I'm planning on building a new workbench soon and I've decided to do adjustable feet since my basement isn't very flat and I want to make sure it is exactly the same height as my table saw. The standard home center ones seem too weak, so what have you come up with? Did you make some or buy heavy duty feet?

This is all I've found so far. It seems simple and sturdy.


----------



## johnstoneb (Jun 14, 2012)

I just use a wede shaped piece of wood shoved under one or two legs.


----------



## WhyMe (Feb 15, 2014)

That's a good idea using the bolts. You can add a second nut to lock the bolt to keep it tight at the adjusted height.


----------



## sawdustjunkie (Sep 12, 2013)

I bought some heavy duty feet at my local hardware store.
They have a 2 1/2" wide base to them.
I think they were about $3 each or it may have been 2 for $3.
Ace Hardware or a big True Valye store.


----------



## TheFridge (May 1, 2014)

3/8" all thread, with one nut set in like you have it and another to lock it.


----------



## NoThanks (Mar 19, 2014)

I use the bracket with the threaded hole for the bolt. 
Just drill a hole into the bottom of the leg for the bolt to go into.
I could have put a lock nut on it, but it doesn't move.


----------



## mtnwalton (Aug 4, 2015)

I'm using Kreg double lock casters with 1/2" adjusting bolts on a multi purpose table I'm building. So far they look like they'll work great. I'm a big believer in everything mobile.


----------



## CharleyL (Mar 10, 2009)

I use pinball machine feet. They are available from The Pinball Resource www.pbresource.com for less than $1.00 each. They are a very well made coaster type foot that handles an uneven floor well with a 5/16 or 3/8 bolt about 2 1/2" long to thread into the bottom of the leg. A standard hex nut can be used for locking them at any length. A T nut or most any kind of threaded insert of the correct size in the bottom of the leg will accept them.
Each foot will handle about 500 lb.

Charley


----------



## SirIrb (Jan 12, 2015)

Similar to what you did but the bolt went through the board and i have a cinching nut on the other side of the board.


----------



## CharleyL (Mar 10, 2009)

Sarah,

What more can I add? Look at the feet on a pinball machine. Then imagine putting it on a wooden leg. You need to drill a clearance hole up into the leg, then install a threaded insert. There are only 2 bolt sizes of these 3/8 and 5/16. You choose which size you want when you get to order them. The pad part is the same size (from memory) about 1 3/4 diameter and only the bolt size is different. To install the foot, add a hex nut to the threaded part of the foot and run it all the way down to the foot by hand. Then the foot, with the nut already screwed on, gets threaded up into the insert in the bottom end of the leg. The excess length of the bolt is why you need the deep clearance hole. Screw the foot in until it is about 3/4" from the bottom of the thread and the hex nut. Install the rest of the feet in their legs the same way. Then place the table, machine, or whatever in it's final position. Put a level on the top of the machine or table and then unscrew the feet until all feet sit firmly on the floor and the level shows that the top is level in all directions. Then use a wrench to turn the hex nuts up to the insert in the bottom of the legs and tighten them to lock the foot at that height setting. Done.

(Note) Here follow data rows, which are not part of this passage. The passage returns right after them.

-- ==== Sys2Proof/Syntax.lean ====
section
/-!
DEFINITION. The commands of the block and their operands. A command is an act of a master, an event on a
pin or a lane, or an act of one of the device's own engines; what the outside supplies is an operand.
-/
namespace Sys2Proof

/-- The masters of R41. -/
inductive Master where
  | svc
  | net (session : Fin 8)
  | twin
  | engine
  deriving DecidableEq, Repr

/-- The rings that spill to a basin under R710; a health ring belongs to a bar. -/
inductive SpillRing where
  | audit
  | defect
  | health (bar : Fin 8)
  | loop
  deriving DecidableEq, Repr

/-- What a step of LOAD finds (R660): three samples of the straps in SYS_STRAP order; TREF as measured,
Hz; the lock of the timebase PLL and the
time since RESET_N rose, us; whether the OTP data outside R87 is valid; the sensors started; the
camera rails, mV. -/
inductive LoadResult where
  | straps (s1 s2 s3 : BitVec 6)
  | tref (hz : Nat)
  | locked (ok : Bool) (us : Nat)
  | otp (otherOk : Bool)
  | sensors
  | camera (mvA mvB : Nat)
  deriving DecidableEq, Repr

/-- What a step of BUILD finds (R662 to R664): calibration and PLLs, with the failing item; the SRAM test,
with the failing bank group, whether a word was uncorrectable and the count of corrected words; DRAM
training, with the failing subchannel; the fabric self-check, with WEIR_SPEED; initialisation, with
the VOUT_MODE that the regulator answers, if it does (R670). -/
inductive BuildResult where
  | calibrated (fail : Option (Fin 5))
  | sram (group : Fin 16) (uncorrectable : Bool) (corrected : Nat)
  | dram (fail : Option (Fin 8)) (margins : List (BitVec 32))
  | fabric (answers : Bool) (speed : BitVec 16)
  | initialised (voutMode : Option (BitVec 8))
  deriving DecidableEq, Repr

/-- A PTP message as the assist sees it (R124, R128): the fields that the accepted profile tests and the
timestamps it carries. -/
structure PtpMsg where
  lane : Fin 4
  dst : BitVec 48
  version : BitVec 4
  minor : BitVec 4
  majorSdo : BitVec 4
  domain : BitVec 8
  tags : Fin 4
  source : BitVec 80
  seq : BitVec 16
  twoStep : Bool
  correction : BitVec 64
  seconds : BitVec 48
  nanos : BitVec 32
  logInterval : BitVec 8
  requesting : BitVec 80
  grandmaster : BitVec 64
  deriving DecidableEq, Repr

/-- A HELLO frame (R575, R582). -/
structure Hello where
  pairId : Word
  cap : Word
  serial : BitVec 64
  roleSel : Bool
  sysState : Word
  epoch : Word
  deriving DecidableEq, Repr

/-- A HEART frame (R575, R578): launch pair tick, receive pair tick of the last HEART it answers,
committed slot of each bar, X0 and the announce reason. -/
structure Heart where
  launch : Tick
  epoch : Word
  sysState : Word
  received : Tick
  committed : List (BitVec 48)
  x0 : BitVec 64
  reason : BitVec 4
  deriving DecidableEq, Repr

/-- A resistance reading that the active device passes on (R588). -/
structure Reading where
  bar : Fin 8
  tile : Fin 22
  row : Fin 4
  col : BitVec 13
  value : BitVec 16
  temp : BitVec 16
  deriving DecidableEq, Repr

/-- The kinds of DELTA (R575, R584, R590). -/
inductive Delta where
  | mirror (addr : BitVec 24) (value : Word)
  | nozzle (bar : Fin 8) (index : BitVec 19) (bits mask : Word) (stamp : BitVec 48)
  | reading (r : Reading)
  | consumed (counts : List (Fin 32 × BitVec 64))
  | session (s : Fin 8) (isOpen : Bool) (lane : Fin 4) (mac : BitVec 48) (expected next : Word)
  deriving DecidableEq, Repr

/-- The content of a FETCH frame (R590): a request for a byte range of a basin, or its bytes. -/
inductive Fetch where
  | request (basin : Fin 32) (first : BitVec 64) (count : Nat)
  | data (basin : Fin 32) (first : BitVec 64) (bytes : List Byte)
  deriving DecidableEq, Repr

/-- An ALIGN frame (R589): X0, both encoder counts, the stretch in force and the pair tick. -/
structure Align where
  x0 : BitVec 64
  enc0 : BitVec 64
  enc1 : BitVec 64
  stretch : BitVec 32
  tick : Tick
  deriving DecidableEq, Repr
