/-! Fields of the POS page (spec/04). -/

/-- Register POS_CTL. -/
def POS_CTL : Fld := ⟨0x40, 0, 32⟩
def POS_CTL_ENC0EN : Fld := ⟨0x40, 0, 1⟩
def POS_CTL_ENC1EN : Fld := ⟨0x40, 1, 1⟩
def POS_CTL_HALLEN : Fld := ⟨0x40, 2, 1⟩
def POS_CTL_SSN0EN : Fld := ⟨0x40, 3, 1⟩
def POS_CTL_SSN1EN : Fld := ⟨0x40, 4, 1⟩
def POS_CTL_TRIGEN : Fld := ⟨0x40, 5, 1⟩
def POS_CTL_CLRFLT0 : Fld := ⟨0x40, 8, 1⟩
def POS_CTL_CLRFLT1 : Fld := ⟨0x40, 9, 1⟩
def POS_CTL_CLRHALL : Fld := ⟨0x40, 10, 1⟩
def POS_CTL_CLRSSN0 : Fld := ⟨0x40, 11, 1⟩
def POS_CTL_CLRSSN1 : Fld := ⟨0x40, 12, 1⟩
/-- Register POS_STAT. -/
def POS_STAT : Fld := ⟨0x44, 0, 32⟩
def POS_STAT_MSRC : Fld := ⟨0x44, 0, 2⟩
def POS_STAT_MSTATE : Fld := ⟨0x44, 2, 2⟩
def POS_STAT_SPEED_VALID : Fld := ⟨0x44, 4, 1⟩
def POS_STAT_DIR : Fld := ⟨0x44, 5, 1⟩
def POS_STAT_STANDSTILL : Fld := ⟨0x44, 6, 1⟩
def POS_STAT_DECAY : Fld := ⟨0x44, 7, 1⟩
def POS_STAT_ENC0FLT : Fld := ⟨0x44, 8, 1⟩
def POS_STAT_ENC1FLT : Fld := ⟨0x44, 9, 1⟩
def POS_STAT_HALLFLT : Fld := ⟨0x44, 10, 1⟩
def POS_STAT_SSN0FLT : Fld := ⟨0x44, 11, 1⟩
def POS_STAT_SSN1FLT : Fld := ⟨0x44, 12, 1⟩
/-- Register POS_SPEED. -/
def POS_SPEED : Fld := ⟨0x48, 0, 32⟩
/-- Register POS_ACCEL. -/
def POS_ACCEL : Fld := ⟨0x4c, 0, 32⟩
/-- Register POS_STRETCH. -/
def POS_STRETCH : Fld := ⟨0x50, 0, 32⟩
/-- Register POS_ENC0CFG, POS_ENC1CFG. -/
def POS_ENCCFG (n : Nat) : Fld := ⟨0x54 + 4 * n, 0, 32⟩
def POS_ENCCFG_MINSP (n : Nat) : Fld := ⟨0x54 + 4 * n, 0, 16⟩
def POS_ENCCFG_MULT (n : Nat) : Fld := ⟨0x54 + 4 * n, 16, 2⟩
def POS_ENCCFG_INV (n : Nat) : Fld := ⟨0x54 + 4 * n, 18, 1⟩
def POS_ENCCFG_ZGATE (n : Nat) : Fld := ⟨0x54 + 4 * n, 19, 1⟩
def POS_ENCCFG_ZEDGE (n : Nat) : Fld := ⟨0x54 + 4 * n, 20, 1⟩
def POS_ENCCFG_FLTMAX (n : Nat) : Fld := ⟨0x54 + 4 * n, 24, 8⟩
/-- Register POS_ENC0SCALE, POS_ENC1SCALE. -/
def POS_ENCSCALE (n : Nat) : Fld := ⟨0x5c + 4 * n, 0, 32⟩
/-- Register POS_IDX0PER, POS_IDX1PER. -/
def POS_IDXPER (n : Nat) : Fld := ⟨0x64 + 4 * n, 0, 32⟩
/-- Register POS_IDXCFG. -/
def POS_IDXCFG : Fld := ⟨0x6c, 0, 32⟩
def POS_IDXCFG_TOL : Fld := ⟨0x6c, 0, 8⟩
def POS_IDXCFG_POLICY : Fld := ⟨0x6c, 8, 2⟩
def POS_IDXCFG_FAULTN : Fld := ⟨0x6c, 16, 4⟩
def POS_IDXCFG_CONF : Fld := ⟨0x6c, 20, 4⟩
def POS_IDXCFG_MAXSTEP : Fld := ⟨0x6c, 24, 8⟩
/-- Register POS_IDXSTAT. -/
def POS_IDXSTAT : Fld := ⟨0x70, 0, 32⟩
def POS_IDXSTAT_CONSEC0 : Fld := ⟨0x70, 0, 8⟩
def POS_IDXSTAT_CONSEC1 : Fld := ⟨0x70, 8, 8⟩
def POS_IDXSTAT_TOTAL0 : Fld := ⟨0x70, 16, 8⟩
def POS_IDXSTAT_TOTAL1 : Fld := ⟨0x70, 24, 8⟩
/-- Register POS_SPDCFG. -/
def POS_SPDCFG : Fld := ⟨0x74, 0, 32⟩
def POS_SPDCFG_NAVG : Fld := ⟨0x74, 0, 3⟩
def POS_SPDCFG_ACCWIN : Fld := ⟨0x74, 8, 8⟩
def POS_SPDCFG_STANDTMO : Fld := ⟨0x74, 16, 16⟩
/-- Register POS_STANDV. -/
def POS_STANDV : Fld := ⟨0x78, 0, 32⟩
/-- Register POS_STRCFG. -/
def POS_STRCFG : Fld := ⟨0x7c, 0, 32⟩
def POS_STRCFG_WIN : Fld := ⟨0x7c, 0, 16⟩
def POS_STRCFG_FILT : Fld := ⟨0x7c, 16, 4⟩
def POS_STRCFG_LIMIT : Fld := ⟨0x7c, 20, 12⟩
/-- Register POS_STRZERO. -/
def POS_STRZERO : Fld := ⟨0x80, 0, 32⟩
/-- Register POS_HALLCFG. -/
def POS_HALLCFG : Fld := ⟨0x84, 0, 32⟩
def POS_HALLCFG_MINSP : Fld := ⟨0x84, 0, 16⟩
def POS_HALLCFG_INV : Fld := ⟨0x84, 16, 1⟩
def POS_HALLCFG_DIRN : Fld := ⟨0x84, 20, 4⟩
def POS_HALLCFG_SPDTOL : Fld := ⟨0x84, 24, 8⟩
/-- Register POS_HALLSCALE. -/
def POS_HALLSCALE : Fld := ⟨0x88, 0, 32⟩
/-- Register POS_SSN0CFG, POS_SSN1CFG. -/
def POS_SSNCFG (n : Nat) : Fld := ⟨0x8c + 4 * n, 0, 32⟩
def POS_SSNCFG_BITS (n : Nat) : Fld := ⟨0x8c + 4 * n, 0, 6⟩
def POS_SSNCFG_BIND (n : Nat) : Fld := ⟨0x8c + 4 * n, 6, 2⟩
def POS_SSNCFG_DIV (n : Nat) : Fld := ⟨0x8c + 4 * n, 8, 9⟩
def POS_SSNCFG_PERIOD (n : Nat) : Fld := ⟨0x8c + 4 * n, 20, 12⟩
/-- Register POS_SSN0TIM, POS_SSN1TIM. -/
def POS_SSNTIM (n : Nat) : Fld := ⟨0x94 + 4 * n, 0, 32⟩
def POS_SSNTIM_LAT (n : Nat) : Fld := ⟨0x94 + 4 * n, 0, 12⟩
def POS_SSNTIM_FAULTN (n : Nat) : Fld := ⟨0x94 + 4 * n, 12, 4⟩
def POS_SSNTIM_TMO (n : Nat) : Fld := ⟨0x94 + 4 * n, 16, 16⟩
/-- Register POS_SSN0CRC, POS_SSN1CRC. -/
def POS_SSNCRC (n : Nat) : Fld := ⟨0x9c + 4 * n, 0, 32⟩
def POS_SSNCRC_POLY (n : Nat) : Fld := ⟨0x9c + 4 * n, 0, 16⟩
def POS_SSNCRC_WIDTH (n : Nat) : Fld := ⟨0x9c + 4 * n, 16, 5⟩
def POS_SSNCRC_INIT (n : Nat) : Fld := ⟨0x9c + 4 * n, 21, 1⟩
def POS_SSNCRC_INV (n : Nat) : Fld := ⟨0x9c + 4 * n, 22, 1⟩
/-- Register POS_TRIGCFG. -/
def POS_TRIGCFG : Fld := ⟨0xa4, 0, 32⟩
def POS_TRIGCFG_MINPITCH : Fld := ⟨0xa4, 0, 24⟩
/-- Register POS_TRIGDIST. -/
def POS_TRIGDIST : Fld := ⟨0xa8, 0, 32⟩
/-- Register POS_TRIGSEQ. -/
def POS_TRIGSEQ : Fld := ⟨0xac, 0, 32⟩
/-- Register POS_TRIGPEND. -/
def POS_TRIGPEND : Fld := ⟨0xb0, 0, 32⟩
def POS_TRIGPEND_PENDING : Fld := ⟨0xb0, 0, 12⟩
/-- Register POS_FLTCNT0, POS_FLTCNT1. -/
def POS_FLTCNT (n : Nat) : Fld := ⟨0xb4 + 4 * n, 0, 32⟩
def POS_FLTCNT_EDGE (n : Nat) : Fld := ⟨0xb4 + 4 * n, 0, 16⟩
def POS_FLTCNT_PHASE (n : Nat) : Fld := ⟨0xb4 + 4 * n, 16, 16⟩
/-- Register POS_HALLCNT. -/
def POS_HALLCNT : Fld := ⟨0xbc, 0, 32⟩
def POS_HALLCNT_EDGE : Fld := ⟨0xbc, 0, 16⟩
def POS_HALLCNT_STATE : Fld := ⟨0xbc, 16, 16⟩
/-- Register POS_SSNCNT0, POS_SSNCNT1. -/
def POS_SSNCNT (n : Nat) : Fld := ⟨0xc0 + 4 * n, 0, 32⟩
def POS_SSNCNT_CRC (n : Nat) : Fld := ⟨0xc0 + 4 * n, 0, 16⟩
def POS_SSNCNT_TMO (n : Nat) : Fld := ⟨0xc0 + 4 * n, 16, 16⟩
/-- Register POS_TRIGCNT. -/
def POS_TRIGCNT : Fld := ⟨0xc8, 0, 32⟩
def POS_TRIGCNT_REJ : Fld := ⟨0xc8, 0, 16⟩
def POS_TRIGCNT_OVR : Fld := ⟨0xc8, 16, 16⟩
/-- Register POS_BAR0DIST to POS_BAR7DIST. -/
def POS_BARDIST (n : Nat) : Fld := ⟨0x100 + 8 * n, 0, 32⟩
/-- Register POS_BAR0K to POS_BAR7K. -/
def POS_BARK (n : Nat) : Fld := ⟨0x104 + 8 * n, 0, 32⟩

/-! Fields of the RAST page (spec/07). -/

/-- Register RAST_CTL. -/
def RAST_CTL : Fld := ⟨0x40, 0, 32⟩
def RAST_CTL_NTILES : Fld := ⟨0x40, 0, 5⟩
def RAST_CTL_HIDEWEAK : Fld := ⟨0x40, 5, 1⟩
def RAST_CTL_ONECODE : Fld := ⟨0x40, 6, 2⟩
/-- Register RAST_STAT. -/
def RAST_STAT : Fld := ⟨0x44, 0, 32⟩
def RAST_STAT_DBAR : Fld := ⟨0x44, 0, 12⟩
def RAST_STAT_GEOMOK : Fld := ⟨0x44, 12, 1⟩
def RAST_STAT_GEOMCHK : Fld := ⟨0x44, 16, 3⟩
/-- Register RAST_NTRADDR. -/
def RAST_NTRADDR : Fld := ⟨0x48, 0, 32⟩
def RAST_NTRADDR_COL : Fld := ⟨0x48, 0, 13⟩
def RAST_NTRADDR_ROW : Fld := ⟨0x48, 13, 2⟩
def RAST_NTRADDR_TILE : Fld := ⟨0x48, 15, 5⟩
def RAST_NTRADDR_AUTOINC : Fld := ⟨0x48, 31, 1⟩
/-- Register RAST_NTRDATA. -/
def RAST_NTRDATA : Fld := ⟨0x4c, 0, 32⟩
/-- Register RAST_DROPCNT. -/
def RAST_DROPCNT : Fld := ⟨0x50, 0, 32⟩
def RAST_DROPCNT_SIDE : Fld := ⟨0x50, 0, 16⟩
def RAST_DROPCNT_SLOT : Fld := ⟨0x50, 16, 16⟩
/-- Register RAST_DEADCNT. -/
def RAST_DEADCNT : Fld := ⟨0x54, 0, 32⟩
def RAST_DEADCNT_DEAD : Fld := ⟨0x54, 0, 16⟩
def RAST_DEADCNT_TRANS : Fld := ⟨0x54, 16, 16⟩
/-- Register RAST_XCOL0 to RAST_XCOL21. -/
def RAST_XCOL (n : Nat) : Fld := ⟨0x80 + 4 * n, 0, 32⟩
def RAST_XCOL_XCOL (n : Nat) : Fld := ⟨0x80 + 4 * n, 0, 17⟩
/-- Register RAST_BLEND0 to RAST_BLEND20. -/
def RAST_BLEND (n : Nat) : Fld := ⟨0x100 + 4 * n, 0, 32⟩
def RAST_BLEND_START (n : Nat) : Fld := ⟨0x100 + 4 * n, 0, 11⟩
def RAST_BLEND_WIDTH (n : Nat) : Fld := ⟨0x100 + 4 * n, 16, 11⟩
/-- Register RAST_UOFFt_r. -/
def RAST_UOFF (n : Nat) : Fld := ⟨0x200 + 4 * n, 0, 32⟩
/-- Register RAST_NTADDR. -/
def RAST_NTADDR : Fld := ⟨0x380, 0, 32⟩
def RAST_NTADDR_COL : Fld := ⟨0x380, 0, 13⟩
def RAST_NTADDR_ROW : Fld := ⟨0x380, 13, 2⟩
def RAST_NTADDR_TILE : Fld := ⟨0x380, 15, 5⟩
def RAST_NTADDR_AUTOINC : Fld := ⟨0x380, 31, 1⟩
/-- Register RAST_NTDATA. -/
def RAST_NTDATA : Fld := ⟨0x384, 0, 32⟩
def RAST_NTDATA_HOSTBITS : Fld := ⟨0x384, 0, 16⟩
def RAST_NTDATA_DEVBITS : Fld := ⟨0x384, 16, 16⟩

If you ever move the machine/bench/table to a new position, do the same leveling and adjustment steps again.

I've used these feet on my scroll saws, my Unisaw out feed table, my work benches, etc. None have ever failed. A cheap and very workable solution.

Charley


----------



## KayBee (Jul 6, 2009)

I'm using hockey pucks and bolts for leveling feet. Not done yet, but this is what they will look like.


----------



## jedc43 (Dec 31, 2007)

> I m using hockey pucks and bolts for leveling feet. Not done yet, but this is what they will look like.
> 
> 
> 
> ...


----------



## Murdock (Aug 7, 2011)

I used these for two benches

http://www.rockler.com/combination-leg-equalizer

I did replace the mounting plates with heavier duty t-nuts that I purchased at a hardware store.

Obviously not as thick as the ones shown above using the bolts, but I haven't had any issues. Both benches are Fir legs with a double thickness of 3/4" plywood for tops. 6' long, not sure how much they weigh, but I do have the shelf loaded down with tools.

I do like the hockey puck idea though


----------



## MrRon (Jul 9, 2009)

Put a large fender washer between the nut and the wood leg.


----------